A recepção estava apinhada de gente. Alguém se levantou cedendo lugar para uma mulher que usava muletas. Um guri muito miúdo e curioso escapuliu da vigilância da mãe e se aproximou dela.
— O que aconteceu com a sua perna?
Ela sorriu.
— Qual o seu nome, menino?
— Akin.
— Olá, Akin. O meu nome é Yelissa.
— Por que você não tem perna?
Sem disfarçar o constrangimento, a mãe acorreu, afastou a criança e pediu desculpas pelo transtorno. Assustado, o garoto explicou que só queria saber por que a mulher de muletas tinha uma perna a menos do que todo mundo ali.
— Não se preocupe, senhora. Eu não me incomodo. Venha até aqui, Akin.
O pequeno hesitou, olhou para a mãe e ela acabou assentindo.
— Quer mesmo saber o que aconteceu com a minha perna, Akin?
O menino de olhos vívidos permaneceu calado, na expectativa da revelação.
— Foi um crocodilo.
— Um crocodilo? — ele arregalou os olhinhos.
— Um crocodilo. E dos grandes.
— Um crocodilo te mordeu?
— Sim. Um crocodilo me mordeu. E foi uma baita mordida, Akin.
— Você chorou?
— Chorei. Eu chorei, mas, foi de raiva daquele safado. Nem doeu, sabia?
O garotinho ficou encantado com a história.
— Por que você não correu do crocodilo?
— Porque não deu tempo. Eu estava lavando roupas no rio e, quando me dei conta, nhac! Ele já tinha arrancado a minha perna numa só bocada.
— Nossa…
— Pra você ver, Akin.
Fazia um calor irritante. Enquanto aguardavam a sua vez, os demais pacientes ouviam com descaso a conversa entre a mulher e o menino.
— Vai crescer uma perna nova?
Um homem cego gargalhou e acabou recebendo uma cotovelada da esposa nas costelas. A mãe teve vontade de evaporar, mas acabou não intervindo.
— Infelizmente, não, Akin. Seria ótimo se isso acontecesse, né?
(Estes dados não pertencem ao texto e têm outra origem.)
theorem exec_mixdone {w : Upd} {g : Grp} (hu : (s.part q).upd = some w) (hm : fieldAt r 2 2 ∈ w.mixOut) (hshadow : w.shadow = false)
    (hg : g = s.grp q (fieldAt r 2 2)) (hwork : g.work = 0)
    (hport : cleanPort s (walkerUnit (domeOf g.master)) [(g.mixOut, 4 * g.elems), (g.master, 4 * g.elems)]) :
    ∃ as ws, exec (.mixdone q) s = .next ((({ s with asks := as, biWaits := ws } : State).colPop q).mixGroup q w (fieldAt r 2 2)) := by
  have hsome : ((s.part q).upd.filter fun u => u.mixOut.contains (fieldAt r 2 2)) = some w := by
    rw [hu, Option.filter_some, if_pos (by simpa using hm)]
  have hopens : portsOpen s [(walkerUnit (domeOf g.master), [(g.mixOut, 4 * g.elems), (g.master, 4 * g.elems)])] := fun a ha => by
    rw [List.mem_singleton.1 ha]
    exact hport.2
  obtain ⟨as, ws, hopen⟩ := portGates_read hopens hport.1
  refine ⟨as, ws, ?_⟩
  change execMixdone q s = _
  rw [execMixdone, spireEvent_up _ hup.1 hup.2]
  simp only [hr, hsome, ← hg, hwork, hshadow, ne_eq, not_true_eq_false, false_and, if_false, List.append_nil, Bool.false_eq_true, hopen]
  rw [if_neg (not_not_intro hcode)]

end

/-- Every weight, old, mixed and new, is named by its element. -/
theorem mixdone_applies {s : State} {q num : Nat} {r : Bytes} {w : Upd} {g : Grp} {rl : Rule} {W U : Nat → W32} (hup : spireUp s 5)
    (hr : s.colHeadCmd q = some r) (hcode : fieldAt r 0 1 = 0x11) (hnum : num = fieldAt r 2 2) (hu : (s.part q).upd = some w)
    (hm : num ∈ w.mixOut) (hshadow : w.shadow = false) (hg : g = s.grp q num) (hwork : g.work = 0) (hlen : g.rowLen % 32 = 0)
    (hport : cleanPort s (walkerUnit (domeOf g.master)) [(g.mixOut, 4 * g.elems), (g.master, 4 * g.elems)])
    (hout : g.master + 4 * g.elems ≤ s.groupAddr q num ∨ s.groupAddr q num + 128 ≤ g.master)
    (hrl : rl = s.ruleOf q w.t (w.clip.getD f32One) g) (hW : ∀ k, W k = BitVec.ofNat 32 (s.domeNat (g.master + 4 * k) 4))
    (hU : ∀ k, U k = f32Mul (g.f32 120) (BitVec.ofNat 32 (s.domeNat (g.mixOut + 4 * k) 4))) :
    ((∀ k < g.elems, finiteW (rl.weight (W k) (U k)) = true ∧ finiteW (f32Sub (rl.weight (W k) (U k)) (W k)) = true) →
      ∃ u v, exec (.mixdone q) s = .next u ∧ (u.part q).upd = some v ∧ v.mixOut = w.mixOut.erase num ∧ v.done = w.done ++ [num] ∧
        ∀ k < g.elems, memNat u.dome (g.master + 4 * k) 4 = (rl.weight (W k) (U k)).toNat) ∧
    ((∃ k < g.elems, finiteW (rl.weight (W k) (U k)) = false ∨ finiteW (f32Sub (rl.weight (W k) (U k)) (W k)) = false) →
      ∃ u, exec (.mixdone q) s = .next u ∧ (u.part q).upd = none ∧ commitSent s u q w 6 num) := by
  subst hnum
  obtain ⟨as, ws, hexec⟩ := exec_mixdone hup hr hcode hu hm hshadow hg hwork hport
  obtain ⟨t, ht⟩ : ∃ t, t = ({ s with asks := as, biWaits := ws } : State).colPop q := ⟨_, rfl⟩
  have htake : keepsSending s t := ht ▸ keepsSending_of_same rfl rfl rfl
  have hp : t.poison = [] := htake.poison hport.1
  have hgt : g = t.grp q (fieldAt r 2 2) := hg.trans (ht ▸ rfl)
  have hrlt : rl = t.ruleOf q w.t (w.clip.getD f32One) g := hrl.trans (ht ▸ rfl)
  have hpair : ∀ k, t.mixPair rl k = (W k, rl.weight (W k) (U k)) := fun k => by
    rw [hW, hU, hrl, ht]
    rfl
  have hnonfinite : t.mixNonfinite rl g.elems ↔
      ∃ k < g.elems, finiteW (rl.weight (W k) (U k)) = false ∨ finiteW (f32Sub (rl.weight (W k) (U k)) (W k)) = false := by
    simp only [State.mixNonfinite, hpair]
  rw [← ht] at hexec
  refine ⟨fun hfin => ?_, fun hbad => ?_⟩
  · have hgood : ¬ t.mixNonfinite rl g.elems := by
      rw [hnonfinite]
      rintro ⟨k, hk, h⟩
      simp [hfin k hk] at h
    obtain ⟨v, hv, hmix, hdone, hdome⟩ := mixGroup_good hgt hrlt hlen hp (ht ▸ hu) hwork hshadow (ht ▸ hout) hgood
    refine ⟨_, v, hexec, hv, hmix, hdone, fun k hk => ?_⟩
    rw [hdome, memNat_mixed _ _ _ _ hk, hpair]
  · obtain ⟨hclosed, hsent⟩ := mixGroup_bad hgt hrlt hlen hp (hnonfinite.2 hbad)
    exact ⟨_, hexec, hclosed, commitSent_congr htake hsent⟩

end Sys2Proof.Machine
end

section
/-! PROOF. The commit of an update (08 R248, R265, 09 R276, R278). -/

namespace Sys2Proof.Machine

open Sys2Proof Sys2Proof.Safety

/-- Where events go stays, and so does the count of updates committed (Table 9-7). -/
structure keepsCommits (s u : State) (q : Nat) : Prop extends keepsSending s u where
  commits : u.odGet q 0x6404 1 = s.odGet q 0x6404 1

theorem keepsCommits.trans {s t u : State} {q : Nat} (h : keepsCommits s t q) (h' : keepsCommits t u q) : keepsCommits s u q :=
  ⟨h.tokeepsSending.trans h'.tokeepsSending, h'.commits.trans h.commits⟩

theorem keepsCommits_of_same {s u : State} (q : Nat) (hp : u.poison = s.poison) (hs : u.spars = s.spars) (ho : u.od = s.od) :
    keepsCommits s u q := ⟨keepsSending_of_same hp hs ho, by rw [State.odGet, ho, State.odGet]⟩

theorem keepsCommits_modPart (s : State) (q : Nat) (f : Part → Part) : keepsCommits s (s.modPart q f) q :=
  keepsCommits_of_same q rfl rfl rfl

theorem keepsCommits_odSet (s : State) (q : Nat) {i sub : Nat} (v : Nat) (hi : 0x1014 ≤ i) (hne : i ≠ 0x6404) (hsub : sub < 256) :
    keepsCommits s (s.odSet q i sub v) q :=
  ⟨keepsSending_odSet s q sub v hi, s.odGet_odSet_other v (by unfold odKey; omega)⟩

theorem keepsCommits_engineWrite {s : State} (h : s.poison = []) (q : Nat) (ws : List (Nat × Bytes)) :
    keepsCommits s (s.engineWrite q ws) q := by
  rw [State.engineWrite_clean h]
  exact keepsCommits_of_same q rfl rfl rfl

/-- The records of 256 layer slots advance one after another. -/
theorem keepsCommits_slots {f : State → Nat → State} {q : Nat} 
    (hf : ∀ slot < 256, ∀ t : State, t.poison = [] → keepsCommits t (f t slot) q)
    {s : State} (h : s.poison = []) : keepsCommits s ((List.range 256).foldl f s) q :=
  List.foldlRecOn (motive := fun t => keepsCommits s t q) _ _ (keepsCommits_of_same q rfl rfl rfl) fun t ht slot hslot =>
    ht.trans (hf slot (List.mem_range.1 hslot) t (ht.poison h))

/-! The gradient format records (08 R248). -/

theorem keepsCommits_fallback {s : State} (h : s.poison = []) (q t : Nat) {slot : Nat} (hs : slot < 256) (count : Nat) :
    keepsCommits s (s.fallback q t slot count) q := by
  have hset : ∀ (v : State) {sub : Nat} (x : Nat), sub < 256 → keepsCommits v (v.odSet q (0x6100 + slot) sub x) q := fun v sub x hsub =>
    keepsCommits_odSet v q x (by omega) (by omega) hsub
  unfold State.fallback
  extract_lets i thr hold st steps s0 to' s1 a
  have h0 : keepsCommits s s0 q := (hset s count (by decide)).trans (hset _ steps (by decide))
  have h1 : keepsCommits s s1 q := by
    simp only [s1]
    clear_value to'
    split
    · exact (h0.trans ((hset s0 _ (by decide)).trans (hset _ 0 (by decide)))).trans (keepsCommits_of_same q rfl rfl rfl)
    · exact h0
  split
  · exact h1
  · exact h1.trans (keepsCommits_engineWrite (h1.poison h) q _)

theorem keepsCommits_fallbackAll {s : State} (h : s.poison = []) (q t : Nat) : keepsCommits s (s.fallbackAll q t) q := by
  unfold State.fallbackAll
  extract_lets p s1
  have hslots : keepsCommits s s1 q := keepsCommits_slots (fun slot hs u hu => by
    dsimp only
    split
    · exact keepsCommits_fallback hu q t hs _
    split
    · exact keepsCommits_fallback hu q t hs _
    · exact keepsCommits_of_same q rfl rfl rfl) h
  exact hslots.trans (keepsCommits_modPart ..)

/-! The norm records (08 R265). -/

theorem keepsCommits_normRecord (s : State) (q : Nat) (p : Part) {slot : Nat} (hs : slot < 256) :
    keepsCommits s (s.normRecord q p slot) q := by
  have hset : ∀ (v : State) {sub : Nat} (x : Nat), sub < 256 → keepsCommits v (v.odSet q (0x6200 + slot) sub x) q := fun v sub x hsub =>
    keepsCommits_odSet v q x (by omega) (by omega) hsub
  unfold State.normRecord
  dsimp only
  refine keepsCommits.trans ?_ (hset _ _ (by decide))
  refine keepsCommits.trans ?_ (hset _ _ (by decide))
  refine keepsCommits.trans ?_ (hset _ _ (by decide))
  refine keepsCommits.trans ?_ (hset _ _ (by decide))
  refine keepsCommits.trans ?_ (hset _ _ (by decide))
  refine keepsCommits.trans ?_ (hset _ _ (by decide))
  exact (hset _ _ (by decide)).trans (hset _ _ (by decide))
Imagina só se as pessoas fossem como as plantas. Rapidinho cresceria outra perna no lugar da arrancada, novinha em folha, como se fosse um galho de baobá.
O menino sorriu.
— Pode pegar?
A mãe não aguentou, levantou de forma atabalhoada, derrubou uma pilha de exames no chão e ralhou com o infante, puxando-o com raiva pelo braço.
— Calma, dona. Vai acabar arrancando o braço do coitadinho. Não vai querer virar crocodilo também, vai?
Sãos e moribundos gargalharam com o chiste da amputada.
— Deixe o menino. Pode vir, Akin. Você pode tocar na minha coxa, não tem nenhum problema.
Enquanto a genitora catava a papelada no chão, o pirralho se aproximou novamente da mulher de uma perna só.
— Pronto. Não tenha medo. Pode colocar a mãozinha aqui.
— Vai doer?
— Não. Não vai doer.
O menino tocou o coto femoral.
— É fofinho.
— Sim, Akin. É fofinho.
O menino ficou radiante e olhou com satisfação para a mãe que, resignada, sorriu de volta.
— Yelissa! Yelissa Bazin! — uma das enfermeiras gritou, orientando que ela entrasse imediatamente no consultório do ortopedista.
— Preciso ir agora, Akin. Gostei muito de você. Porque não teve medo de mim.
— Não tenho medo de crocodilo, sabia?
— Eu logo percebi o quanto você é valente, meu pequeno. Mesmo assim, por precaução, fique longe de crocodilos. Eles são uns encrenqueiros.
O moleque faceiro correu para o colo da mãe. Passados cerca de vinte minutos, Yelissa saiu do consultório, ainda apoiada em muletas, mas, levando afixada no corpo uma prótese que fora doada pela Medecins Sans Frontieres. Akin ainda esperava a sua vez de se consultar quando foi surpreendido pela cena.
— Olha, mamãe, a perna dela cresceu de novo.
Todos riram mais uma vez. Inclusive, a esposa do homem cego que, assim como Yelissa, engrossava a lista de civis mutilados pelas minas terrestres que cresciam mais do que os baobás em solo africano.